WHAT YOU ARE ASKED TO DO: Lines below containing the word "xregs" should be copied out.
== Segment start ==
/-- The scalar operands of an instruction in the order of their fields (R227 step 9). -/
def Instr.xregs : Instr → List XReg
  | .nop => []
  | .add _ a b c => [a, b, c]
  | .sub _ a b c => [a, b, c]
  | .mul _ a b c => [a, b, c]
  | .mulh _ a b c => [a, b, c]
  | .div _ a b c => [a, b, c]
  | .rem _ a b c => [a, b, c]
  | .min _ a b c => [a, b, c]
  | .max _ a b c => [a, b, c]
  | .abs _ a b => [a, b]
  | .addImm _ a b _ => [a, b]
  | .subImm _ a b _ => [a, b]
  | .mulImm _ a b _ => [a, b]
  | .minImm _ a b _ => [a, b]
  | .maxImm _ a b _ => [a, b]
  | .and _ a b c => [a, b, c]
  | .or _ a b c => [a, b, c]
  | .xor _ a b c => [a, b, c]
  | .andn _ a b c => [a, b, c]
  | .orn _ a b c => [a, b, c]
  | .xnor _ a b c => [a, b, c]
  | .andImm _ a b _ => [a, b]
  | .orImm _ a b _ => [a, b]
  | .xorImm _ a b _ => [a, b]
  | .sll _ a b c => [a, b, c]
  | .srl _ a b c => [a, b, c]
  | .sra _ a b c => [a, b, c]
  | .rol _ a b c => [a, b, c]
  | .ror _ a b c => [a, b, c]
  | .sllImm _ a b _ => [a, b]
  | .srlImm _ a b _ => [a, b]
  | .sraImm _ a b _ => [a, b]
  | .rolImm _ a b _ => [a, b]
  | .rorImm _ a b _ => [a, b]
  | .bext _ a b c d => [a, b, c, d]
  | .bextz _ a b c d => [a, b, c, d]
  | .bins _ a b c d => [a, b, c, d]
  | .clz _ a b => [a, b]
  | .ctz _ a b => [a, b]
  | .popc _ a b => [a, b]
  | .bswap _ a b => [a, b]
  | .lea a b c _ => [a, b, c]
  | .cmpEq _ _ b c => [b, c]
  | .cmpNe _ _ b c => [b, c]
  | .cmpLt _ _ b c => [b, c]
  | .cmpLe _ _ b c => [b, c]
  | .cmpGt _ _ b c => [b, c]
  | .cmpGe _ _ b c => [b, c]
  | .cmpEqImm _ _ b _ => [b]
  | .cmpNeImm _ _ b _ => [b]
  | .cmpLtImm _ _ b _ => [b]
  | .cmpLeImm _ _ b _ => [b]
  | .cmpGtImm _ _ b _ => [b]
  | .cmpGeImm _ _ b _ => [b]
  | .pand _ _ _ => []
  | .por _ _ _ => []
  | .pxor _ _ _ => []
  | .pandn _ _ _ => []
  | .pnot _ _ => []
  | .sel a _ c d => [a, c, d]
  | .movXX a b => [a, b]
  | .movXP a _ => [a]
  | .movPX _ b => [b]
  | .li a _ => [a]
  | .khash a b => [a, b]
  | .br _ _ => []
  | .brn _ _ => []
  | .jr b => [b]
  | .call a _ => [a]
  | .callr a b => [a, b]
  | .ret b => [b]
  | .loop a _ => [a]
  | .rep _ _ => []
  | .ixset b _ => [b]
  | .ixadd b _ => [b]
  | .ixget a => [a]
  | .mfts a _ => [a]
  | .mtts _ b => [b]
  | .rdcyc a => [a]
  | .brk _ => []
  | .trap _ => []
  | .ld _ a b _ => a.xregs ++ [b]
  | .ldIndexed _ a b c _ => a.xregs ++ [b, c]
  | .ldLs _ a b _ => a.xregs ++ [b]
  | .ldHandleDisp _ a b _ => a.xregs ++ [b]
  | .ldHandleReg _ a b c => a.xregs ++ [b, c]
  | .st _ _ _ a b _ => a.xregs ++ [b]
  | .stIndexed _ _ _ a b c _ => a.xregs ++ [b, c]
  | .stLs _ a b _ => a.xregs ++ [b]
  | .stHandleDisp _ a b _ => a.xregs ++ [b]
  | .stHandleReg _ a b c => a.xregs ++ [b, c]
  | .fetch _ _ a b c => [a, b, c]
  | .gather _ _ b _ _ => [b]
  | .scatter _ _ _ _ b _ _ => [b]
  | .ldt _ _ b c => [b, c]
  | .unpk _ _ _ _ _ c => [c]
  | .prefetch b _ => [b]
  | .drain _ b c => [b, c]
  | .drainApply _ b c => [b, c]
  | .commit => []
  | .fenceRel _ => []
  | .fenceAcq _ => []
  | .fenceAr _ => []
  | .fenceSc _ => []
  | .fenceX _ _ => []
  | .bar _ b _ => [b]
  | .hgive b c => [b, c]
  | .htake a b => [a, b]
  | .vmodeShort => []
  | .vmodeLong => []
  | .vaddF _ _ _ _ _ => []
  | .vsubF _ _ _ _ _ => []
  | .vmulF _ _ _ _ _ => []
  | .vdiv _ _ _ _ _ => []
  | .vminF _ _ _ _ => []
  | .vmaxF _ _ _ _ => []
  | .vabsF _ _ _ => []
  | .vneg _ _ _ => []
  | .vsqrt _ _ _ _ => []
  | .vfma _ _ _ _ _ _ => []
  | .vfms _ _ _ _ _ _ => []
  | .vfnma _ _ _ _ _ _ => []
  | .vaddI _ _ _ _ => []
  | .vsubI _ _ _ _ => []
  | .vmulI _ _ _ _ => []
  | .vminI _ _ _ _ => []
  | .vmaxI _ _ _ _ => []
  | .vabsI _ _ _ => []
  | .vadds _ _ _ _ => []
  | .vsubs _ _ _ _ => []
  | .vand _ _ _ _ => []
  | .vor _ _ _ _ => []
  | .vxor _ _ _ _ => []
  | .vsll _ _ _ _ => []
  | .vsrl _ _ _ _ => []
  | .vsra _ _ _ _ => []
  | .vexp _ _ _ _ => []
  | .vlog _ _ _ _ => []
  | .vrcp _ _ _ _ => []
  | .vrsqrt _ _ _ _ => []
  | .vtanh _ _ _ _ => []
  | .vsig _ _ _ _ => []
  | .vcmpEq _ _ _ _ => []
  | .vcmpNe _ _ _ _ => []
  | .vcmpLt _ _ _ _ => []
  | .vcmpLe _ _ _ _ => []
  | .vcmpGt _ _ _ _ => []
  | .vcmpGe _ _ _ _ => []
  | .vsel _ _ _ _ _ => []
  | .vperm _ _ _ _ => []
  | .vshuf _ _ _ _ _ => []
  | .vbcast _ _ b => [b]
  | .vrot _ _ _ c => [c]
  | .vredadd _ _ a _ => [a]
  | .vredmax _ a _ => [a]
  | .vredmin _ a _ => [a]
  | .cvt _ _ _ _ _ c => [c]
  | .cvtn _ _ _ _ c d => [c, d]
  | .vquant _ _ _ _ c d => [c, d]
  | .xmax _ a _ => [a]
  | .sbupd _ c d => [c, d]
  | .vhash _ _ _ c => [c]
  | .vbcmp a _ _ d => [a, d]
  | .vmov _ _ => []
  | .vins _ _ b c => [b, c]
  | .vext _ a _ c => [a, c]
  | .mma _ _ _ b c d => [b, c, d]
  | .mmas _ _ b c d e _ => [b, c, d, e]
  | .mmt _ _ b c d e f _ => [b, c, d, e, f]
  | .azero _ => []
  | .aspill a _ => [a]
  | .afill _ b => [b]
  | .aadd _ _ _ _ _ => []
  | .aread _ _ _ _ _ c d => [c, d]
  | .skset b c => [b, c]
  | .skget a => [a]
  | .topk _ a b c d => [a, b, c, d]
  | .mvh _ _ _ b c d e _ => [b, c, d, e]
  | .sbld b c => [b, c]
  | .sbst b c => [b, c]
  | .sopen _ _ b => [b]
  | .sadv _ b => [b]
  | .stend _ _ => []
  | .sclose _ => []
  | .fopen _ _ b => [b]
  | .cpyLl _ b c d e _ => [b, c, d, e]
  | .cpyGl _ b c d e _ => [b, c, d, e]
  | .cpyLg _ _ _ _ b c d e _ => [b, c, d, e]
  | .cpyDist _ c d e _ => [c, d, e]
  | .cpwp a _ => [a]
  | .cpwait a _ => [a]
  | .dpat _ c => [c]
  | .get a b c d e => [a, b, c, d, e]
  | .put _ _ a b c d e => [a, b, c, d, e]
  | .coll _ _ a b c d e f => [a, b, c, d, e, f]
  | .done => []
  | .yield => []
  | .wfw => []
  | .lend => []
  | .post a b c => [a, b, c]
  | .spawn a b c => [a, b, c]
  | .ctwait b => [b]
  | .ctadd b c d => [b, c, d]
  | .ctcancel b => [b]
  | .ctread a b c => [a, b, c]
  | .msend b c d => [b, c, d]
  | .mrecv a b c => [a, b, c]
  | .tret => []
  | .fqrd a b => [a, b]
  | .mset _ b => [b]
  | .mref _ b c => [b, c]
  | .mclr _ => []
  | .mrd a _ c => [a, c]
  | .hset _ b c => [b, c]
  | .hmul _ _ b c => [b, c]
  | .hdiv _ _ b c => [b, c]
  | .hprod _ _ _ _ => []
  | .hscale _ b => [b]
  | .hrd _ a _ c => [a, c]
  | .hwr _ _ b c => [b, c]
  | .hdeg _ b => [b]
  | .svCtab b c d => [b, c, d]
  | .svQrec b c => [b, c]
  | .svQprio b c => [b, c]
  | .svGstart b c => [b, c]
  | .svTeardown b => [b]
  | .svRht b c => [b, c]
  | .svDph b c => [b, c]
  | .svPtbr b c => [b, c]
  | .svPtw b c => [b, c]
  | .svTinv b c => [b, c]
  | .svPres b c => [b, c]
  | .svPref b c => [b, c]
  | .svMigr b c d => [b, c, d]
  | .svHint b c d => [b, c, d]
  | .svFq b c d => [b, c, d]
  | .svSfq b c => [b, c]
  | .svFlue c => [c]
  | .svVac c d => [c, d]
  | .svVrel b => [b]
  | .svPdk b c => [b, c]
  | .svKill b => [b]
  | .svPrel b => [b]
  | .svLspr b c d => [b, c, d]
  | .svSpb b c => [b, c]
  | .svHtab b c d => [b, c, d]
  | .svYov b c d => [b, c, d]
  | .powerOn => []
  | .bootStepComplete => []
  | .powerOff => []
  | .issueThrottlingEntry => []
  | .issueThrottlingExit => []
  | .overtempPowerOff => []
  | .flitReceive => []
  | .stopFlagClear => []
  | .ackReceive => []
  | .nakReceive => []
  | .ackTimeout => []
  | .alternateResend => []
  | .portUp => []
  | .putUpdateReceive => []
  | .getRequestServe => []
  | .getRowWrite => []
  | .putAckReceive => []
  | .negativeAckReceive => []
  | .spawnArrival => []
  | .spawnAnswerReceive => []
  | .collectiveMessageArrival => []
  | .collectiveReceiveStep => []
  | .poolWindowAccess => []
  | .memoryWindowWrite => []
  | .memoryWindowRead => []
  | .watchArm => []
  | .registerWrite => []
  | .quote => []
  | .idcert => []
  | .keyxch => []
  | .keyimport => []
  | .keygen => []
  | .keyerase => []
  | .liferead => []
  | .redfishRequest => []
  | .lifetimeRecordWrite => []
  | .dispatcherCycle => []
  | .heldInsertEntry => []
  | .recordArrivalAtManger => []
  | .mangerCancel => []
  | .counterOperation => []
  | .nodeReadyInsert => []
  | .deferredPhaseClose => []
  | .vacateGraceExpiry => []
  | .rectangleEmpty => []
  | .exactRestore => []
  | .teardownComplete => []
  | .windowHashCompare => []
  | .barrelIssue => []
  | .coprocessorDispatch => []
  | .coprocessorComplete => []
  | .copFaultDetect => []
  | .groupEnd => []
  | .mmtChunkComplete => []
  | .longContextGrant => []
  | .scaleSetArrival => []
  | .xmaxExchangeComplete => []
  | .mailboxArrival => []
  | .mailboxRetry => []
  | .copyBlockDelivery => []
  | .copyPendResume => []
  | .stallHighwaterMoveout => []
  | .stallAgeMoveout => []
  | .shedAgeMoveout => []
  | .shedFillMoveout => []
  | .shedMoveRetry => []
  | .yardEntry => []
  | .movedReroute => []
  | .yardFillApply => []
  | .yardSpill => []
  | .yardRefill => []
  | .yardFull => []
  | .yardFullClear => []
  | .releaseApply => []
  | .commitPrepare => []
  | .prepareAnswer => []
  | .commitFlip => []
  | .flipAcknowledge => []
  | .taskAbort => []
  | .abortNoticeArrival => []
  | .sosAcknowledge => []
  | .loadResultReturn => []
  | .fetchHomeStep => []
  | .mergeFaultRecordArrival => []
  | .pageFaultService => []
  | .migrationComplete => []
  | .fluePageVisit => []
  | .fluePassEnd => []
  | .sectorRead => []
  | .scrub => []
  | .paddockKill => []
  | .paddockKillReport => []
  | .barrierGenerationOpen => []
  | .postArrival => []
  | .barrierArrival => []
  | .xmaxContributionArrival => []
  | .drainRequestArrival => []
== Segment end ==
PROBLEM SOLUTION:
def Instr.xregs : Instr → List XReg
  | .ld _ a b _ => a.xregs ++ [b]
  | .ldIndexed _ a b c _ => a.xregs ++ [b, c]
  | .ldLs _ a b _ => a.xregs ++ [b]
  | .ldHandleDisp _ a b _ => a.xregs ++ [b]
  | .ldHandleReg _ a b c => a.xregs ++ [b, c]
  | .st _ _ _ a b _ => a.xregs ++ [b]
  | .stIndexed _ _ _ a b c _ => a.xregs ++ [b, c]
  | .stLs _ a b _ => a.xregs ++ [b]
  | .stHandleDisp _ a b _ => a.xregs ++ [b]
  | .stHandleReg _ a b c => a.xregs ++ [b, c]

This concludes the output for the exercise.